**WHAT IS REQUIRED**
In the data below, find each line that contains the word "access" and copy it.

**RECORD EXTRACTS**
-- ==== Sys2Proof/Machine/Cycle.lean ====
section
/-! DEFINITION. Machine/Cycle.lean: the meridian count's scheduled events: the cycle table's slots and instants (R65), when
an instant fires and when a step lets it fire again (R64), class 0 admission (R69), the clock's tick, and MER_OUT (R61). -/

namespace Sys2Proof.Machine

/-! ### The cycle table (R65) -/

/-- A slot: start within the frame, length, owner, admission limit (Table 3-4). -/
structure Slot where
  start : Nat
  len : Nat
  owner : Nat
  limit : Nat
deriving DecidableEq, Repr

/-- Slots from their entries, the first beginning at `start`. -/
def slotsFrom (start : Nat) : List (List Byte) → List Slot
  | [] => []
  | e :: es => ⟨start, u32 e 0, u8 e 4, u16 e 6⟩ :: slotsFrom (start + u32 e 0) es

/-- The slots of a cycle-table section. -/
def tableSlots (sec : List Byte) : List Slot := slotsFrom 0 (chunks (sec.drop 32) 8 (u16 sec 0))

/-- An instant (Table 3-5). -/
structure Instant where
  kind : Nat
  arg : Nat
  period : Nat
  phase : Nat
  offset : Nat
  len : Nat
deriving DecidableEq, Repr

/-- The instants of a cycle-table section. -/
def tableInstants (sec : List Byte) : List Instant :=
  (chunks (sec.drop (32 + 8 * u16 sec 0)) 16 (u16 sec 2)).map (fun e =>
    ⟨u8 e 0, u8 e 1, u16 e 2, u16 e 4, u32 e 8, u32 e 12⟩)

/-- The slots in force. -/
def Plan.slots (p : Plan) : List Slot := if p.active then tableSlots (p.sec 0x21) else []
/-- The instants in force. -/
def Plan.instants (p : Plan) : List Instant := if p.active then tableInstants (p.sec 0x21) else []

/-- The first frame boundary at or after a count. -/
def nextFrame (f c : Nat) : Nat := (c + f - 1) / f * f

/-- The slot of a frame that holds an offset: its index. -/
def slotIndex (ss : List Slot) (off : Nat) : Nat := (ss.takeWhile (fun s => s.start + s.len ≤ off)).length

/-- Least number at or above `n` that is `phase` modulo `period`. -/
def nextPhase (n period phase : Nat) : Nat := n + (phase + period - n % period) % period

/-- First count at or above `x` at which an instant falls, in frames of length `f` (R55, Table 3-5). -/
def Instant.nextAt (i : Instant) (f x : Nat) : Nat := nextPhase ((x + f - 1 - i.offset) / f) i.period i.phase * f + i.offset

/-! ### What has come due (R64, R67) -/

/-- Events fire on the count in every state but OFF (R67). -/
def Mer.fires (m : Mer) : Bool := m.st != .off

/-- Whether a stated count value has been reached and may fire: after a backward step nothing fires until the count
exceeds the highest value it had (R64). -/
def Mer.reached (m : Mer) (v : Nat) : Bool := m.fires && decide (v ≤ m.count) && decide (m.dueFrom ≤ m.count)

/-- The count of instant `k`'s next occurrence. -/
def State.occurs (s : State) (k : Nat) (i : Instant) : Nat :=
  i.nextAt s.plan.frameLen (max (SMap.get (fun _ => 0) s.mer.due k) s.mer.dueFrom)

/-- The instant of the table with index `k`, once its count has been reached: it, and the count it was due at. -/
def State.ripe (s : State) (k : Nat) : Option (Instant × Nat) :=
  match s.plan.instants[k]? with
  | none => none
  | some i =>
    let c := s.occurs k i
    if 0 < s.plan.frameLen ∧ 0 < i.period ∧ s.mer.fires ∧ c ≤ s.mer.count ∧ s.asleep = false then some (i, c) else none

/-- The next slot to begin: its frame, its index, and the count at which it begins or, for the first slot of a table, the
count from which the table gives slots (R55, R488). -/
def State.nextSlot (s : State) : Option (Nat × Nat × Nat) :=
  let f := s.plan.frameLen
  let ss := s.plan.slots
  if f = 0 ∨ ss = [] then none
  else
    let at' := fun (fr i from' : Nat) => (ss[i]?).map (fun x => (fr, i, max from' (fr * f + x.start)))
    if s.mer.inSlot then
      (if s.mer.slot + 1 < ss.length then at' s.mer.frame (s.mer.slot + 1) 0 else at' (s.mer.frame + 1) 0 0)
    else at' (s.mer.slotFrom / f) (slotIndex ss (s.mer.slotFrom % f)) s.mer.slotFrom

/-- Place of an instant's kind in R68's order. -/
def kindPlace (kind : Nat) : Nat :=
  match kind with
  | 3 => 1
  | 1 => 4
  | 2 => 5
  | _ => 7

/-- Whether a mark's instant has come. -/
def State.markDue (s : State) (m : Mark) : Bool := m.asap || (s.mer.reached m.instant && !s.asleep)

/-- Whether the effective instant of the pending amendment has come: asleep or not (R432). -/
def State.amendDue (s : State) : Bool := s.fp.st == .verified && s.fp.pending && s.mer.reached s.fp.effective

/-- Every scheduled event that is due, as 8 × its count + its place in R68's order. While the device sleeps, none but an
amendment's effect is (R432). -/
def State.dueKeys (s : State) : List Nat :=
  (if s.amendDue then [8 * s.fp.effective + 2] else []) ++
  if s.mer.fires = false ∨ s.asleep = true then []
  else
    (s.tr.marks.filter s.markDue).map (fun m => 8 * m.instant + 1) ++
    (match s.nextSlot with
      | some (_, _, c) => if s.mer.reached c then [8 * c + 3] else []
      | none => []) ++
    (List.range s.plan.instants.length).filterMap (fun k => (s.ripe k).map (fun x => 8 * x.2 + kindPlace x.1.kind))

/-- Whether no event that is due comes before place `r` at count `c` (R64: in count order; R68: the order at one count). -/
def State.comesFirst (s : State) (c r : Nat) : Bool := s.dueKeys.all (fun k => decide (8 * c + r ≤ k))

/-- The instant with index `k`, where it is due and no event before it is. -/
def State.dueInstant (s : State) (k : Nat) : Option (Instant × Nat) :=
  match s.ripe k with
  | some (i, c) => if s.comesFirst c (kindPlace i.kind) then some (i, c) else none
  | none => none

/-- The index of the first instant of a kind. -/
def Plan.instantOf (p : Plan) (kind : Nat) : Option Nat := p.instants.findIdx? (fun i => i.kind == kind)

/-- Instant `k` has fired at count `c`. -/
def State.fired (s : State) (k c : Nat) : State :=
  { s with mer := { s.mer with due := SMap.set (fun _ => 0) s.mer.due k (c + 1) } }

/-- Step the count (R64): going back, every event waits until the count exceeds the highest value it had reached; going
forward, every event passed has come due. -/
def Mer.stepTo (m : Mer) (c' : Nat) : Mer :=
  let c := c' % 2 ^ 64
  let high := max m.high m.count
  if c < m.count then { m with count := c, high := high, dueFrom := max m.dueFrom (high + 1) }
  else { m with count := c, high := max high c }

/-- A cycle table takes effect at count `c`: its instants are looked for from there on (R43), and its slots from `slots'`. -/
def Mer.newTable (m : Mer) (c slots' : Nat) : Mer :=
  { m with due := [], dueFrom := max m.dueFrom c, inSlot := false, slotFrom := slots' }

/-! ### Slots and admission (R68, R69) -/

/-- Where the count stands in the table in force: frame and slot index. -/
def State.slotPos (s : State) : Option (Nat × Nat) :=
  let f := s.plan.frameLen
  if f = 0 ∨ s.plan.slots = [] ∨ s.mer.fires = false ∨ s.mer.count < s.mer.slotFrom then none
  else some (s.mer.count / f, slotIndex s.plan.slots (s.mer.count % f))

/-- The slot that the count is in. -/
def State.slotNow (s : State) : Option Slot := s.slotPos.bind (fun p => s.plan.slots[p.2]?)

/-- Count at which the current slot ends. -/
def State.slotEnd (s : State) : Nat :=
  match s.slotPos, s.slotNow with
  | some p, some x => p.1 * s.plan.frameLen + x.start + x.len
  | _, _ => 0

/-- Class 0 requests that the current slot may still admit (R69). -/
def State.admitLeft (s : State) : Nat :=
  match s.slotNow with
  | some x => if x.owner = 0 then x.limit - s.mer.admitted else 0
  | none => 0

/-- Whether the current slot is a maintenance slot. -/
def State.inMaintenance (s : State) : Bool :=
  match s.slotNow with
  | some x => x.owner == 2
  | none => false

/-- A held request, once admitted at a count: that is its START (R69, R369). -/
def Cf.admitKey (now : Nat) (cf : Cf) (k : Nat) : Cf :=
  if k % 2 = 0 then
    { cf with cmds := cf.cmds.upd (k / 2) (fun c => if c.phase = .held then { c with phase := .ready, start := now } else c) }
  else { cf with launches := cf.launches.upd (k / 2) (fun l => { l with admitted := true }) }

/-- Admit held requests in arrival order while the slot has budget (R69). -/
def State.admitHeld (s : State) : State :=
  let n := s.admitLeft
  { s with
    mer := { s.mer with admitted := s.mer.admitted + min n s.mer.held.length, held := s.mer.held.drop n }
    cf := (s.mer.held.take n).foldl (Cf.admitKey s.mer.count) s.cf }

/-- Halve every access counter (R351). -/
def halveCounters (th : Nat) (m : SMap Nat) : SMap Nat :=
  m.foldl (fun acc e =>
    let v := e.2 % 65536 / 2
    SMap.set (fun _ => 0) acc e.1 (v + 65536 * (if 2 * v < th then 0 else e.2 / 65536))) []

/-- The slot boundary that is due, where no event before it is. -/
def State.dueSlot (s : State) : Option (Nat × Nat × Nat) :=
  match s.nextSlot with
  | some (fr, i, c) => if s.mer.reached c = true ∧ s.asleep = false ∧ s.comesFirst c 3 = true then some (fr, i, c) else none
  | none => none

/-- A slot begins (R68, R69): held class 0 requests are admitted. At a frame boundary whose number is a multiple of XL_DECAY
the access counters are halved (R351). -/
def State.enterSlot (s : State) (fr i c : Nat) : State :=
  let s := { s with mer := { s.mer with frame := fr, slot := i, inSlot := true, admitted := 0 } }
  let d := s.io.val .XL_DECAY % 65536
  let s := if i = 0 ∧ c = fr * s.plan.frameLen ∧ d ≠ 0 ∧ fr % d = 0 then
      { s with xl := { s.xl with counters := halveCounters (s.io.val .XL_HOT_THRESH % 65536) s.xl.counters } }
    else s
  s.admitHeld

/-- At most `n` of the slot boundaries that are due. -/
def State.enterSlots : Nat → State → State
  | 0, s => s
  | n + 1, s =>
    match s.dueSlot with
    | some (fr, i, c) => State.enterSlots n (s.enterSlot fr i c)
    | none => s

/-- Admit the class 0 request with key `k`, or hold it in arrival order and count the deferral (R69). A boundary that the count
has reached comes first, so that a dispatch at the count at which a slot begins belongs to that slot. The key is twice a
command's id, or twice a launch's id plus 1. -/
def State.admitClass0 (s : State) (k : Nat) : Bool × State :=
  let s := State.enterSlots (s.mer.count / 5000 + 2) s
  if 0 < s.admitLeft ∧ s.mer.held = [] then (true, { s with mer := { s.mer with admitted := s.mer.admitted + 1 } })
  else (false, { s with mer := { s.mer with held := s.mer.held ++ [k] }, io := s.io.inc .MER_ADMIT_DEFERRED })

/-! ### The tick and the output -/

/-- Whether the count runs on the internal oscillator (R57). -/
def Mer.free (m : Mer) : Bool := m.st == .holdover && m.lost || m.st == .acquiring && m.lost || m.st == .free

/-- How the count's advance differs from one in this mt: the internal oscillator drifts by at most 2 ppm, and a slew
proceeds at 100 ppm (R57; log entry 9). -/
def Mer.adjust (m : Mer) (v : Nat) : Int :=
  if m.free then (if m.now % 500000 = 0 then ((v % 3 : Nat) : Int) - 1 else 0)
  else if m.now % 10000 = 0 then (if 0 < m.slew then 1 else if m.slew < 0 then -1 else 0)
  else 0

/-- An application may go on to its next step (R36): when is a free choice (log entry 7). -/
def State.applyTick (s : State) : State :=
  if s.fp.st = .applying ∧ s.fp.step < 15 then
    { s with fp := { s.fp with step := s.fp.step + s.draw % 2 }, free := s.free + 1 }
  else s

/-- The count and the clock advance by one mt (R54): the count stands still while the block is OFF. -/
def State.tickCount (s : State) : State :=
  let m := s.mer
  let now := m.now + 1
  if m.st = .off then { s with mer := { m with now := now } }
  else
    let m := { m with now := now }
    let d := m.adjust s.draw
    let draws := m.free && m.now % 500000 == 0
    let count := (m.count + 1 + d).toNat % 2 ^ 64
    let m := if m.free then { m with count := count, high := max m.high count }
      else { m with count := count, high := max m.high count, slew := m.slew - d, offset := m.offset - d }
    { s with mer := m, free := if draws then s.free + 1 else s.free }

/-- One mt passes. -/
def State.tick (s : State) : State := s.tickCount.applyTick

/-- The level of MER_OUT (R61): 10 MHz in phase with the count, or a pulse of 1,000 mt from each frame boundary. -/
def State.merOut (s : State) : Bool :=
  let mode := u8 (s.plan.sec 0x20) 5 / 4 % 4
  if s.mer.st ≠ .locked ∧ s.mer.st ≠ .holdover then false
  else if mode = 1 then s.mer.count % 100 < 50
  else if mode = 2 then decide (s.mer.count % s.plan.frameLen < 1000)
  else false

end Sys2Proof.Machine
end

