/-- What the completion side does next: the entry to write, and whether from the overflow area; none: nothing can be
written now. -/
def State.nextCpl (s : State) (q : Nat) : Option (Cpl × Bool) :=
  let x := s.cf.queue q
  match s.plan.queue q with
  | none => none
  | some d =>
    if x.cqStall || decide (ringSize d ≤ x.unread) then none
    else match x.overflow with
      | c :: _ => some (c, true)
      | [] =>
        match x.cpls with
        | c :: _ => if !c.own && decide (ringSize d < s.cqLoad q) then none else some (c, false)
        | [] => none

/-- Write the next entry to a translated place. -/
def State.writeNext (s : State) (q : Nat) (dst : Bool × Nat) : State :=
  match s.plan.queue q, s.nextCpl q with
  | some d, some (c, true) =>
    (s.putCpl q d dst c true).setQueue q (fun x => { x with overflow := x.overflow.drop 1 })
  | some d, some (c, false) =>
    (s.putCpl q d dst (commitCpl s (s.cf.queue q) c) false).setQueue q (fun x => { x with cpls := x.cpls.drop 1 })
  | _, _ => s

/-- Whether a translation unit of an owner exists. -/
def Xl.ownerBusy (x : Xl) (o : Owner) : Bool := x.units.list.any (fun u => u.2.owner == o)

/-- Write what can be written of a queue's completions: at once to bus addresses, else one translated entry at a time; the
rest overflows where it must (R354, R369 to R371). -/
def State.pumpCq (s : State) (q : Nat) : Nat → State
  | 0 => s
  | fuel + 1 =>
    match s.plan.queue q with
    | none => s
    | some d =>
      match s.nextCpl q with
      | none =>
        let x := s.cf.queue q
        if x.cqStall then overflowCpls s q x.cpls.length
        else match x.cpls with
          | c :: _ => if c.own then s else overflowCpls s q x.cpls.length
          | [] => s
      | some _ =>
        let va := s.io.cqSlot q (s.cf.queue q).cqTail
        if s.plan.walker.isNone then State.pumpCq (s.writeNext q (false, va)) q fuel
        else if s.xl.ownerBusy (.cq q) then s
        else s.newUnit ⟨.cq q, q, u8 d 3, va, 32, true, 0, 0, .waiting, [], [], false⟩

/-- Completions that one event can write: more than any queue holds. -/
def cqFuel : Nat := 70000

/-- A completion for a queue: discarded and counted while the queue is HOST_LOST (R330), else in completion order. -/
def State.pushCpl (s : State) (q : Nat) (c : Cpl) : State :=
  match (s.cf.queue q).st with
  | .hostLost => { s with io := s.io.inc .HC_LOST_WRITES }
  | .resetting => s
  | _ => (s.setQueue q (fun x => { x with cpls := x.cpls ++ [c] })).pumpCq q cqFuel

**WRITTEN RESPONSE**
/-- Halve every access counter (R351). -/
the access counters are halved (R351). -/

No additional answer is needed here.